Macron renounces the movement of second-hand booksellers from the quays of the Seine

After months of controversy, French President Emmanuel Macron intervened in the debate and decided to maintain the second-hand booksellers established since the 17th century on the banks of the Seine in Paris despite the opening ceremony of the Olympic Games this summer.

“Noting that no consensual and reassuring solution could be identified with these actors”, the Head of State “asked the Minister of the Interior and the Paris Police Prefect that all second-hand booksellers be preserved , and that none of them is forced to be displaced,” the presidency said.

According to his entourage, the Head of State is showing them “his attention considering that it is a living heritage of the capital”.

“We are all very happy and we thank the president, who understood that we were the soul of Paris,” rejoiced the president of the Cultural Association of Booksellers of Paris, Jérôme Callais, contacted by AFP.

Emmanuel Macron “asked that the security system be adapted accordingly, with the spaces concerned on the high quays no longer likely to accommodate the public during the ceremony,” according to the Élysée Palace.

This upcoming decision had already been taken into account in the gauge of the opening ceremony, revised downwards at the end of January to around 300,000 spectators, assured a source close to the matter.

“Our resistance has borne fruit,” Albert Abid, a bookseller for ten years, exulted to AFP, emphasizing that “moving these boxes was touching a living memory of Paris.”

” I am so happy […] beyond technical considerations, we don’t touch books, it always ends badly for the people! », exclaimed Laura Galidie, 42, a bookseller and actress near the Pont des Arts, contacted by AFP. “We also have a human role with the people we inform, it was a shame to take that away.”

End of a “nightmare”

At the end of July 2023, booksellers were informed that for security reasons, several hundred boxes of books installed on the quays would have to be temporarily moved a few days before the opening ceremony of the Olympic Games, on July 26 on the Seine.

This measure caused weeks of battle between authorities, notably the police headquarters and the town hall, and second-hand booksellers, who tirelessly pleaded for their boxes to remain in place.

Nearly 130 booksellers, out of some 180 members of the Cultural Association of Booksellers of Paris, decided in January to take “legal action to the administrative court” to contest the dismantling.

They intended to ask for the “non-removal” of the boxes or, “as a last resort”, compensation and “dignified and respectful treatment” of their small open-air bookstores, listed as French intangible cultural heritage, the first step in a possible recognition as a UNESCO World Heritage Site.

Booksellers had also appealed to Emmanuel Macron.

Francis Robert, a bookseller for 43 years, explained to AFP in November that he had met the head of state during his visit to the docks the previous month. “He told us “I know about it, I defend you, you are part of Paris”. But he is superior to the prefect, he can tell him to make us stay,” underlined this bookseller.
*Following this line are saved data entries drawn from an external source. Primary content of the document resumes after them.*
/-- Settles O18: an EMPTY request draws nothing; of any other, each byte of the clipped region takes the draw of its
own position in `regionBytes`, which names no byte twice. -/
theorem randomizeFillsOnlyItsRegion : Obligations.RandomizeFillsOnlyItsRegion := by
  refine ⟨decode_randomize, fun row col height width s => ?_⟩
  cases hclip : clipRegion row col height width with
  | none =>
    have noStore : ∀ sp a, ¬regionStores row col height width sp a := by
      rintro sp a ⟨r, c, hcell, -⟩
      exact clipRegion_none hclip r c hcell
    have noop : exec (.randomize row col height width) s = .next (advance 5 s) := by
      rw [exec_randomize, randomizeRegion_of_none s hclip]
    refine ⟨advance 5 s, fun _ _ => 0, ?_⟩
    intro _ _ n
    have hn : n = 0 := draws_of_none hclip
    rw [hn]
    exact ⟨noop, rfl, fun sp a _ => advance_memRead .., fun sp a hstore => absurd hstore (noStore sp a),
      fun sp a _ _ hstore => absurd hstore (noStore sp a), fun _ => rfl⟩
  | some g =>
    obtain ⟨-, -, -, -, -, -, -, hcols⟩ := clipRegion_some hclip
    have nodup := regionBytes_nodup hcols
    have stores := regionBytes_iff_stores hclip
    refine ⟨advance 5 (drawAll (regionBytes g) s), fun sp a => (regionBytes g).idxOf (sp, a), ?_⟩
    intro _ _ n
    have hn : n = (regionBytes g).length := (regionBytes_length_of_some hclip).symm
    rw [hn]
    refine ⟨?_, advance_drawAll_frame 5 _ s, fun sp a hkept => ?_, fun sp a hstore => ⟨?_, ?_⟩,
      fun sp a sp' a' hstore _ same => ?_, fun hno => ?_⟩
    · rw [exec_randomize, randomizeRegion_of_some s hclip]
    · exact (advance_memRead ..).trans (memRead_drawAll_other sp a _ s (mt (stores sp a).1 hkept))
    · exact List.idxOf_lt_length_of_mem ((stores sp a).2 hstore)
    · exact (advance_memRead ..).trans (memRead_drawAll_idxOf s nodup ((stores sp a).2 hstore))
    · exact (List.idxOf_inj ((stores sp a).2 hstore)).1 same
    · exact absurd ⟨_, _, clipRegion_some_corner hclip⟩ hno

/-! ## Texts -/

/-- Settles O21: the state after DRAWTEXT is `drawText` with CMDPOS moved on, so what `drawText` draws
(`drawText_cell`) and keeps (`drawText_other`) is what the command does. -/
theorem drawtextDrawsEachCodeInItsCell : Obligations.DrawtextDrawsEachCodeInItsCell := by
  intro row col codes s
  refine ⟨_, exec_drawtext row col codes s, advance_frame_of_planes _ (drawText_frame row col codes s),
    fun k hk hprint hin => cellHolds_advance _ (drawText_cell s hk hprint hin), fun sp a hkept => ?_⟩
  exact (advance_memRead ..).trans (drawText_other s hkept)

/-- A text and one after it are one text when the second starts in the cell that the first ends before (R62). -/
theorem drawText_append (row col : Int) (codes more : List Byte) (s : State) :
    drawText row col (codes ++ more) s =
      drawText (textCell row col codes.length).1 (textCell row col codes.length).2 more (drawText row col codes s) := by
  induction codes generalizing row col s with
  | nil => rw [List.length_nil, textCell_zero]; rfl
  | cons k ks ih =>
    rw [List.cons_append, drawText_cons, drawText_cons, List.length_cons]
    split
    next below => rw [drawText_below _ more s (below.trans (textCell_row_ge ..))]
    next =>
      rw [textCell_succ]
      split <;> exact ih ..

/-- The codes that come after linear cell 767 draw nothing (R62). -/
theorem drawText_take {row col n : Nat} (codes : List Byte) (s : State) (hcol : col < 32)
    (hn : 768 ≤ 32 * row + col + n) : drawText row col (codes.take n) s = drawText row col codes s := by
  rcases Nat.lt_or_ge n codes.length with cut | whole
  · have len : (codes.take n).length = n := by rw [List.length_take, min_eq_left cut.le]
    have below : 24 ≤ (textCell row col n).1 := by
      rw [textCell_eq_linear row n hcol]
      simp only
      omega
    calc drawText row col (codes.take n) s
      _ = drawText (textCell row col n).1 (textCell row col n).2 (codes.drop n) (drawText row col (codes.take n) s) :=
        (drawText_below _ _ _ below).symm
      _ = drawText row col (codes.take n ++ codes.drop n) s := by rw [drawText_append, len]
      _ = drawText row col codes s := by rw [List.take_append_drop]
  · rw [List.take_of_length_le whole]

/-- Settles O22: the cells of the text by linear index (`drawText_linearCell`), and the cut text (`drawText_take`). -/
theorem drawtextTruncatesAtTheLastCell : Obligations.DrawtextTruncatesAtTheLastCell := by
  intro row col codes s _ hcol
  refine ⟨_, exec_drawtext row col codes s,
    fun k hk hprint hin => cellHolds_advance _ (drawText_linearCell row s hcol hk hprint hin),
    _, exec_drawtext row col _ s, ?_, ?_⟩
  · rw [advance_pix, advance_pix, drawText_take codes s hcol (by omega)]
  · rw [advance_attr, advance_attr, drawText_take codes s hcol (by omega)]

end Sys2Proof.Machine
end

section
/-! What a RENDER depends on (R24, R37, R66 to R68, R70). -/

namespace Sys2Proof.Machine

/-- Two states with the same COLOUR_TABLE and SCALE, the same pixel bytes and the same attribute bytes but for bit 7 in
the cells of a region present the same image of it (R66 to R68). -/
theorem presentEvent_congr {g : Region} {s t : State} (htable : s.cfg.colourTable = t.cfg.colourTable)
    (hscale : s.cfg.scale = t.cfg.scale)
    (hcells : ∀ r c, g.r0 ≤ r → r < g.r1 → g.c0 ≤ c → c < g.c1 →
      memRead .attr (attrAddr r c) s &&& 0x7F = memRead .attr (attrAddr r c) t &&& 0x7F ∧
      ∀ i < 8, memRead .pix (pixAddr r i c) s = memRead .pix (pixAddr r i c) t) :
    presentEvent g s = presentEvent g t := by
  have image : renderImage g s = renderImage g t := by
    refine renderImage_congr g s t hscale fun x y hx0 hx1 hy0 hy1 => ?_
    obtain ⟨hattr, hpix⟩ := hcells (y / 8) (x / 8) (by omega) (by omega) (by omega) (by omega)
    exact logicalColour_congr htable x y (hpix _ (Nat.mod_lt y (by decide))) hattr
  rw [presentEvent, presentEvent, image, hscale]

/-- Settles O27: both RENDERs append the Present of the same clipped region, if any, and `presentEvent_congr` says that
the two Presents are equal. -/
theorem renderSeesOnlyItsCells : Obligations.RenderSeesOnlyItsCells := by
  intro row col height width s s' htable hscale hcells
  refine ⟨_, exec_render row col height width s, ?_⟩
  rw [exec_render]
  cases hclip : clipRegion row col height width with
  | none => rfl
  | some g =>
    have same : presentEvent g s = presentEvent g s' := by
      refine presentEvent_congr htable hscale fun r c hr0 hr1 hc0 hc1 => hcells r c ?_
      exact (clipRegion_some_mem hclip r c).1 ⟨hr0, hr1, hc0, hc1⟩
    rw [Option.map_some, Option.map_some, same]
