/-- The whole envelope after a trigger: `n_A` attack, `n_D` decay, `n_S` sustain and `n_R` release steps,
then idle at 0 for ever (R168). -/
def Obligations.WholeEnvelopeLength : Prop :=
  ∀ (e : Env ℝ) (nA nD nS nR : ℕ), e.st = .attack → e.value = 0 → e.cnt = 0 → 0 < e.attackMs →
    0 < e.decayMs → 0 < e.sustainLevel → 0 ≤ e.sustainMs → 0 < e.releaseMs →
    nA = attackSteps e.attackMs →
    nD = decaySteps (nA * (1000 / (44100 * e.attackMs))) e.decayMs e.sustainLevel →
    nS = sustainSteps e.sustainMs → nR = releaseSteps e.sustainLevel e.releaseMs →
    (∀ k < nA, (envAfter numExact k e).st = .attack) ∧
    (∀ k < nD, (envAfter numExact (nA + k) e).st = .decay) ∧
    (∀ k < nS, (envAfter numExact (nA + nD + k) e).st = .sustain) ∧
    (∀ k < nR, (envAfter numExact (nA + nD + nS + k) e).st = .release) ∧
    (∀ k, (envAfter numExact (nA + nD + nS + nR + k) e).st = .idle ∧
      (envAfter numExact (nA + nD + nS + nR + k) e).value = 0)

/-- The true range of the envelope's value after a trigger: at least `-max(0, d - 1)·S`, below `1 + a`
(R167; 90_conflicts.md C1). -/
def Obligations.EnvelopeValueRange : Prop :=
  ∀ (e : Env ℝ) (k : ℕ), e.st = .attack → e.value = 0 → 0 < e.attackMs → 0 < e.decayMs →
    0 ≤ e.sustainLevel → e.sustainLevel ≤ 1 → 0 < e.releaseMs →
    -(max 0 (1000 / (44100 * e.decayMs) - 1)) * e.sustainLevel ≤ (envAfter numExact k e).value ∧
      (envAfter numExact k e).value < 1 + 1000 / (44100 * e.attackMs)

/-- With the sustain level at 0 the decay never ends: under `NUM_F64` the envelope keeps its tag and its
value through any number of steps (R154, 70_reset_and_hazards.md R268). -/
def Obligations.DecayStuckAtSustainZero : Prop :=
  ∀ (e : Env F64) (n : ℕ), e.st = .decay → Fl.isZero e.sustainLevel = true →
    Fl.isFinite e.value = true → Fl.le (F64.ofInt 1) e.value = true →
    Fl.isFinite (perSample numF64 e.decayMs) = true → envAfter numF64 n e = e

/-! ## Oscillators and the gain stage (41_oscillator.md, 43_gain_stage.md) -/

/-- The closed form of a render cycle under `NUM_EXACT`, and the sine of constant frequency it gives with
no modulation, counted across buffers (R138; L1-1). -/
def Obligations.OscillatorClosedForm : Prop :=
  ∀ (o : Osc ℝ) (m : Option (Vector ℝ bufferLen)),
    (∀ i : Fin bufferLen, (oscRender numExact o m)[i] =
      Real.sin (2 * Real.pi * (o.phase + (i.val * o.freq +
        o.depth * ((controlSamples numExact m).take i.val).sum) / 44100))) ∧
    (oscAfter numExact o m).phase =
      o.phase + (256 * o.freq + o.depth * (controlSamples numExact m).sum) / 44100 ∧
    (∀ k : ℕ, o.depth = 0 → o.phase = 256 * k * o.freq / 44100 →
      (∀ i : Fin bufferLen, (oscRender numExact o m)[i] =
        Real.sin (2 * Real.pi * o.freq * ((256 * k + i.val : ℕ) : ℝ) / 44100)) ∧
      (oscAfter numExact o m).phase = 256 * (k + 1 : ℕ) * o.freq / 44100)
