-- ==== Sys2Proof/Laws/Operands.lean ====
section
/-! SUPPORT. Operands: which bits are a number, a boolean, a note or an index, and everything that
applying a command's operands can do. -/

namespace Sys2Proof.Machine

theorem Outcome_next_inj {a b : State} : (Host.Outcome.next a : Result) = .next b ↔ a = b :=
  ⟨fun h => by cases h; rfl, fun h => by rw [h]⟩

@[simp] theorem ignore_eq (s : State) : ignore s = .next s := rfl

theorem magnitude_lt (v : Val) : v.toNat % 2 ^ 31 < 0x7F800000 ↔ f32WellFormed v = true := by
  have hv := v.isLt
  have h : f32WellFormed v = true ↔ (v.extractLsb' 23 8).toNat ≠ 255 := by
    unfold f32WellFormed
    rw [bne_iff_ne, ne_eq, BitVec.toNat_eq]
    rfl
  rw [h, BitVec.extractLsb'_toNat, Nat.shiftRight_eq_div_pow]
  omega

/-- A well-formed F32 operand is the finite number with those bits (30_encoding.md R94). -/
theorem ofBits_finite (v : Val) : (F32.ofBits v).isFinite = f32WellFormed v := by
  have h := magnitude_lt v
  unfold F32.ofBits
  cases hw : f32WellFormed v with
  | true => rw [hw] at h; rw [dif_pos (h.2 rfl)]; rfl
  | false =>
    rw [hw] at h
    rw [dif_neg (fun hc => by simpa using h.1 hc)]
    split <;> rfl

theorem operandF32_eq (v : Val) :
    operandF32 v = if f32WellFormed v then some (F32.ext (F32.ofBits v)) else none := by
  rw [← ofBits_finite]
  unfold operandF32
  cases F32.ofBits v <;> rfl

theorem operandF32_isFinite {v : Val} {x : F64} (h : operandF32 v = some x) : x.isFinite = true := by
  rw [operandF32_eq] at h
  split at h
  · next hw =>
    simp only [Option.some.injEq] at h
    rw [← h, F32.ext_isFinite, ofBits_finite]; exact hw
  · exact absurd h (by simp)

theorem operandBool_isSome (v : Val) : (operandBool v).isSome = boolWellFormed v := by
  unfold operandBool boolWellFormed
  by_cases h0 : v = 0#32 <;> by_cases h1 : v = 1#32 <;> simp [h0, h1]

theorem operandNote_isSome (v : Val) : (operandNote v).isSome = noteWellFormed v := by
  unfold operandNote noteWellFormed
  split <;> simp <;> omega

theorem operandIndex_isSome (i : Idx) : (operandIndex i).isSome = indexWellFormed i := by
  unfold operandIndex indexWellFormed
  split <;> simp <;> omega

/-- Everything a number-writing command can answer. -/
theorem withF32_cases (legal : F64 → Bool) (v : Val) (write : F64 → State) (s : State) :
    (∃ x, operandF32 v = some x ∧ legal x = true ∧ withF32 legal v write s = .next (write x)) ∨
      (acceptsF32 legal v = false ∧ withF32 legal v write s = .next s) := by
  unfold withF32 acceptsF32
  cases h : operandF32 v with
  | none => exact .inr ⟨rfl, rfl⟩
  | some x =>
    cases hl : legal x with
    | true => exact .inl ⟨x, rfl, hl, by simp [hl]⟩
    | false => exact .inr ⟨by simp [hl], by simp [hl]⟩

theorem withF32_some {legal : F64 → Bool} {v : Val} {x : F64} (h : operandF32 v = some x)
    (hl : legal x = true) (write : F64 → State) (s : State) :
    withF32 legal v write s = .next (write x) := by
  simp [withF32, h, hl]

/-- Everything a BOOL-operand command can answer. -/
theorem withBool_cases (v : Val) (write : Bool → State) (s : State) :
    (∃ b, operandBool v = some b ∧ withBool v write s = .next (write b)) ∨
      (operandBool v = none ∧ withBool v write s = .next s) := by
  unfold withBool
  cases h : operandBool v with
  | none => exact .inr ⟨rfl, rfl⟩
  | some b => exact .inl ⟨b, rfl, rfl⟩

/-- Everything a command with an index and a BOOL can answer. -/
theorem withIndexBool_cases (i : Idx) (v : Val) (write : Fin 16 → Bool → State) (s : State) :
    (∃ k b, operandIndex i = some k ∧ operandBool v = some b ∧
        withIndexBool i v write s = .next (write k b)) ∨
      (((operandIndex i).isSome && (operandBool v).isSome) = false ∧
        withIndexBool i v write s = .next s) := by
  unfold withIndexBool
  cases h : operandIndex i with
  | none => exact .inr ⟨rfl, rfl⟩
  | some k =>
    cases h2 : operandBool v with
    | none => exact .inr ⟨rfl, rfl⟩
    | some b => exact .inl ⟨k, b, rfl, rfl, rfl⟩

/-- Everything a command with an index and a NOTE can answer. -/
theorem withIndexNote_cases (i : Idx) (v : Val) (write : Fin 16 → Fin 128 → State) (s : State) :
    (∃ k n, operandIndex i = some k ∧ operandNote v = some n ∧
        withIndexNote i v write s = .next (write k n)) ∨
      (((operandIndex i).isSome && (operandNote v).isSome) = false ∧
        withIndexNote i v write s = .next s) := by
  unfold withIndexNote
  cases h : operandIndex i with
  | none => exact .inr ⟨rfl, rfl⟩
  | some k =>
    cases h2 : operandNote v with
    | none => exact .inr ⟨rfl, rfl⟩
    | some n => exact .inl ⟨k, n, rfl, rfl, rfl⟩

end Sys2Proof.Machine
end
Faced with their revolt, the police headquarters took a step towards the second-hand booksellers by agreeing to “sacrifice certain areas” which should therefore not be open to the public.

With this proposal, 428 boxes instead of 604 had to be dismantled, “or less than half (47%)” of the 932 stowed at the quays of the Seine, according to the prefecture.

Despite this concession, the situation was at an impasse: “we were in our position and the prefecture in its own,” Mr. Callais explained on Tuesday, specifying that the legal action was no longer relevant.

“We will all sleep normally after seven months of nightmare,” he rejoiced.